Problem description:
Give again, word for word, every line below from the one that has "let resumed := (l.gaps.filter" through the one that has "let b := putLive b id l", both included, and no others.

(Stored data)
-- ==== Sys2Proof/Machine/Tables.lean ====
section
/-! DEFINITION. Live tables: update blocks, staging, seals, windows and applies, and the control commands
(spec/11_table_updates.md). Sealing goes with frames and stands in Tide.lean. -/

namespace Sys2Proof.Machine

open Sys2Proof

/-! ## The staging ring (R296) -/

/-- Bytes that a record takes of the ring: its row padded to a multiple of 8. -/
def stageSize (data : List Byte) : Nat := roundUp data.length 8

/-- Every staged record. -/
def stagedAll (b : Block) : List StagedRec :=
  b.live.flatMap (fun x => x.2.queue ++ x.2.recs ++ (match x.2.apply with
    | some a => a.recs
    | none => []))

/-- `n` bytes from a position lie in the ring and in no staged record. -/
def stageOpen (b : Block) (pos n : Nat) : Bool :=
  decide (pos + n ≤ 2 ^ dget b 0x3040 4) &&
    (stagedAll b).all (fun r => decide (pos + n ≤ r.pos) || decide (r.pos + stageSize r.data ≤ pos))

/-- Bytes that the rows of an update message take. -/
def transitSize (m : GzOut) : Nat :=
  match m.msg with
  | .updateData _ _ recs => (recs.map (fun r => stageSize r.data)).sum
  | _ => 0

/-- Bytes of the ring that records in transit through the chip take: those of messages of other chips that wait at a port, or are not
yet acknowledged there. -/
def transitBytes (b : Block) : Nat :=
  let out := b.fab.ports.flatMap (fun p => p.2.waiting ++ p.2.copies.map Prod.snd) ++ b.fab.resend
  ((out.filter (fun m => decide (m.src ≠ chipNo b))).map transitSize).sum

/-- A row put in the ring: where it lies; none when the ring is full or absent. -/
def stagePut (b : Block) (data : List Byte) : Option (Nat × Block) :=
  let n := stageSize data
  let used := ((stagedAll b).map (fun r => stageSize r.data)).sum + transitBytes b
  let put (pos : Nat) : Nat × Block := (pos, wrOwn { b with stagePos := pos + n } (dget b 0x3040 3 + pos) data)
  if decide (dget b 0x3040 3 = 0) || decide (used + n > 2 ^ dget b 0x3040 4) then none
  else if stageOpen b b.stagePos n then some (put b.stagePos)
  else if stageOpen b 0 n then some (put 0)
  else none

/-! ## Update blocks on the source (R283 to R285, R288) -/

/-- Fields of a block header (R284). -/
def uLive (h : BitVec 256) : Nat := field h 0 12
def uAdd (h : BitVec 256) : Bool := bitAt h 12
def uCount (h : BitVec 256) : Nat := field h 32 32
def uId (h : BitVec 256) : Nat := field h 64 64

/-- Bytes of a record of a table. -/
def recSize (l : Live) : Nat := 8 + roundUp (tRowBytes l.dir) 8

/-- The header passes its check (R285). -/
def headerOk (b : Block) (i : Item) (h : BitVec 256) : Bool :=
  match liveOf b (uLive h) with
  | none => false
  | some l =>
    decide (field h 13 3 = 0) && decide (field h 16 16 = 0) && decide (field h 128 128 = 0) && l.inService && isSource b l &&
      decide (1 ≤ uCount h) && decide (uCount h ≤ 1048576) && decide (8 * eLength i.entry = 32 + uCount h * recSize l) &&
      (!uAdd h || tyFloat (tType l.dir))

/-- The TABLE_UPDATE work item whose block is taken next (R285). -/
def blockNext (b : Block) : Option (Nat × Item) :=
  firstItem readyFirst (b.sb.items.filter (fun x => decide (x.2.stage = .updating) && !fmHas b.upd x.1))

/-- The pages of a block translate to local device memory (R285, R468). -/
def blockReads (b : Block) (i : Item) (len : Nat) : Bool :=
  let va := eProgram i.entry
  (translateOwn b i.ctx va false).isSome && (translateOwn b i.ctx (va + len - 1) false).isSome &&
    (List.range (len / 0x10000 + 1)).all (fun k =>
      decide (va + k * 0x10000 ≥ va + len) || (translateOwn b i.ctx (va + k * 0x10000) false).isSome)

/-- Records staged in order at the end of a table's queue (R285): rows outside the table are dropped; none when the ring
cannot take one of them. The number staged and dropped. -/
def stageRecs (id tag uid : Nat) (add : Bool) : List UpdRec → Block → Nat × Nat → Option (Block × Nat × Nat)
  | [], b, n => some (b, n)
  | r :: rs, b, (k, d) => match liveOf b id with
    | none => none
    | some l =>
      if r.row.toNat ≥ tRows l.dir then stageRecs id tag uid add rs (cnt b cUpdRowSkip) (k, d + 1)
      else match stagePut b r.data with
        | none => none
        | some (pos, b) =>
          let s : StagedRec := { uid := uid, pos := pos, row := r.row.toNat, data := r.data, add := add, tag := some tag }
          stageRecs id tag uid add rs (cnt (putLive b id { l with queue := l.queue ++ [s] }) cUpdStaged) (k + 1, d)

/-- UPDATE_HEADER_READ_RETURN: the next block's header is checked and its records staged; a block that the ring cannot take
waits (R285, R296). Beats that no block awaits, or with other tags than the current ones, are dropped and counted (R87). -/
def updateRead (b : Block) (t : Nat) (g : HeatRead) (h : BitVec 256) (recs : List UpdRec) : Act :=
  match blockNext b with
  | none => act (staleReply b g.g)
  | some (u, i) =>
    if decide (u ≠ t) || !heatReadNow b t g then act (staleReply b g.g)
    else if !blockReads b i 32 then (b, [.work t stPageFault, .lose i.ctx stPageFault])
    else if !headerOk b i h then (cnt b cUpdBlockBad, [.work t stSkips])
    else if !blockReads b i (8 * eLength i.entry) then (b, [.work t stPageFault, .lose i.ctx stPageFault])
    else match liveOf b (uLive h) with
      | none => act b
      | some l =>
        if recs.length ≠ uCount h ∨ !recs.all (fun r => decide (r.data.length = tRowBytes l.dir)) then act b
        else match stageRecs (uLive h) t (uId h) (uAdd h) recs b (0, 0) with
          | none => act b
          | some (b, k, d) =>
            if k = 0 then (b, [.work t stSkips])
            else act { b with upd := fmSet b.upd t { left := k, skips := decide (d ≠ 0) } }

/-- UPDATE_HEADER_READ_RETURN. -/
def execUpdateHeaderReadReturn (tag : Nat) (h : HeatRead) (hdr : BitVec 256) (recs : List UpdRec) (s : State) :
    Host.Outcome State Fault Refusal := 
  liftReplyA [.read (.updBlock tag)] (fun b => updateRead b tag h hdr recs) s

/-! ## Update messages at a replica (R287, R289, R291, R293) -/

/-- UPDATE_DATA at a replica in service: the records are staged; one that the ring cannot take is lost, so that the replica
misses its window (R289, R293). -/
def onUpdateData (b : Block) (id : Nat) (add : Bool) (recs : List UpdRec) : Block :=
  recs.foldl (fun b r => match liveOf b id with
    | none => b
    | some l =>
      if l.inService && !isSource b l then
        match stagePut b r.data with
        | some (pos, b) =>
          putLive b id { l with recs := l.recs ++ [({ uid := 0, pos := pos, row := r.row.toNat, data := r.data, add := add, tag := none } : StagedRec)] }
        | none => b
      else b) b

/-- A change of a replica in service that is not the source. -/
def onReplica (b : Block) (id : Nat) (f : Live → Live) : Block :=
  match liveOf b id with
  | some l => if l.inService && !isSource b l then putLive b id (f l) else b
  | none => b

/-- EPOCH_SEAL at a replica. -/
def onEpochSeal (b : Block) (e : Seal) : Block := onReplica b e.liveId (fun l => keepSeal l e)

/-- SOURCE_SUSPEND at a replica. -/
def onSourceSuspend (b : Block) (id frame : Nat) : Block := onReplica b id (fun l => { l with suspend := some frame })

/-- SOURCE_RESUME at a replica. -/
def onSourceResume (b : Block) (id : Nat) (epoch : BitVec 32) (frame : Nat) : Block :=
  onReplica b id (fun l => resumeLive l epoch frame)

/-! ## Windows (R291, R293) -/

/-- A SOURCE_SUSPEND that the replica holds covers frame `A` (R293). -/
def covered (l : Live) (A : Nat) : Bool :=
  l.suspend.any (fun f => frameReached A ((f + 1) % 2 ^ 48)) ||
    l.gaps.any (fun g => frameReached A ((g.last + 1) % 2 ^ 48) && !frameReached A g.frame)

/-- The table follows a seal for a later frame (R294). -/
def beforeFirst (l : Live) (A : Nat) : Bool :=
  match l.first with
  | none => true
  | some F => !frameReached A F

/-- The window in frame `A` is not served at all. -/
def windowIdle (l : Live) (A : Nat) : Bool := covered l A || beforeFirst l A

/-- The replica is ready to apply a seal (R291). -/
def sealReady (l : Live) (e : Seal) : Bool :=
  let rs := l.recs.take e.count
  decide (rs.length = e.count) && decide (crc32c (rs.flatMap recBytes) = e.crc) &&
    (if e.count = 0 then decide (e.epoch = l.epoch) else decide (e.epoch = l.epoch + 1))

/-- The window of a table in frame `A` begins: an empty epoch is written at once, another begins its apply; a replica that is
not ready, or that has no staging ring, misses the window (R291, R293, R297). -/
def windowServe (b : Block) (id : Nat) (l : Live) (A : Nat) : Act :=
  let b := putLive b id { l with served := some A }
  if covered l A then act b
  else if dget b 0x3040 3 = 0 then missWindow b id
  else if beforeFirst l A then act b
  else
    let resumed := (l.gaps.filter (fun g => frameReached A g.frame)).all (fun g => decide (g.epoch = l.epoch + 1))
    let l := { l with served := some A, gaps := l.gaps.filter (fun g => !frameReached A g.frame) }
    let b := putLive b id l
    match l.seals.find? (fun e => decide (e.frame = A)) with
    | none => missWindow b id
    | some e =>
      if !resumed || !sealReady l e then missWindow b id
      else
        let recs := l.recs.take e.count
        let l := { l with seals := l.seals.filter (fun x => decide (x ≠ e)), recs := l.recs.drop e.count }
        if e.count = 0 then act (putLive b id { l with epoch := e.epoch, frame := A })
        else if l.apply.isSome then missWindow b id
        else
          let a : Apply := { frame := A, epoch := e.epoch, started := false,
                             recs := recs, flying := 0, tags := [] }
          act (putLive b id { l with apply := some a })

/-- WINDOW_BEGIN: at its offset in the current frame, once; an epoch sealed for a frame in which the active sheet has no
window for the table is missed (R286, R291, R293). -/
def windowBegin (b : Block) (id : Nat) : Act :=
  match liveOf b id with
  | none => act b
  | some l =>
    let A := b.tide.frame
    if !l.inService || !framesRun b || decide (l.served = some A) then act b
    else match windowIn b l.part id A with
      | some w => windowServe (passRef b (frameStart b A + w.offset)) id l A
      | none => if l.seals.any (fun e => decide (e.frame = A)) && !windowIdle l A then missWindow b id else act b

/-- WINDOW_BEGIN. -/
def execWindowBegin (liveId : Nat) (s : State) : Host.Outcome State Fault Refusal := liftRA (fun b => windowBegin b liveId) s

/-! ## The apply (R291, R292) -/

/-- The number under which a table's apply stands at a cluster port, beside runs and calls. -/
def applyRun (id : Nat) : Nat := 2 ^ 32 + id

/-- The table whose apply a queued entry or a baton belongs to. -/
def applyOf (run : Nat) : Option Nat := if run ≥ 2 ^ 32 then some (run - 2 ^ 32) else none

/-- The D position of an apply (R291). -/
def applyD (b : Block) (c : Nat) : Option Nat := [10, 11].find? (present b c)

/-- The COPY of a row from the staging ring to the apply area. -/
def applyCopy (b : Block) (id : Nat) (l : Live) (r : StagedRec) (pos : Nat) : Block :=
  let g := dget b 0x3040 3 + r.pos
  let row := tRowBytes l.dir
  let slot := slotBits 0x60 0 (descWord 0 (tDim l.dir) 0 (tType l.dir) ||| (1#64 <<< 62))
    (descWord l.spad (tDim l.dir) 0 (tType l.dir)) 0 1
  let e := pushEnt CoreSt.fresh pos slot (0, 0, 0) (.one g) [(partBucket b g, chargeBytes row)]
  xqPush b l.cluster { call := applyRun id, run := applyRun id, work := .gather e [] }

/-- The pages of a row to be written; none when one does not translate or is read-only. -/
def rowPages (b : Block) (l : Live) (va ext : Nat) : Option MemRes :=
  let writable (a : Nat) : Bool := (pageOf b l.ctx a).any (fun t => t.writable)
  match pagesNow b l.ctx va ext with
  | .one g => if writable va then some (.one g) else none
  | .two ga gb s => if writable va && writable (va + s) then some (.two ga gb s) else none
  | _ => none

/-- The SCATTER of a row from the apply area to the table. -/
def applyScatter (b : Block) (id : Nat) (l : Live) (r : StagedRec) (pos : Nat) (m : MemRes) : Block :=
  let row := tRowBytes l.dir
  let slot := slotBits 0x02 (b2n r.add) (descWord l.spad (tDim l.dir) 0 (tType l.dir))
    (descWord 0 (tDim l.dir) 0 (tType l.dir) ||| (1#64 <<< 62)) 0 1
  let e := pushEnt CoreSt.fresh pos slot (0, 0, 0) m (memCharge b m row)
  xqPush b l.cluster { call := applyRun id, run := applyRun id, work := .gather e [] }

Written response:
    let resumed := (l.gaps.filter (fun g => frameReached A g.frame)).all (fun g => decide (g.epoch = l.epoch + 1))
    let l := { l with served := some A, gaps := l.gaps.filter (fun g => !frameReached A g.frame) }
    let b := putLive b id l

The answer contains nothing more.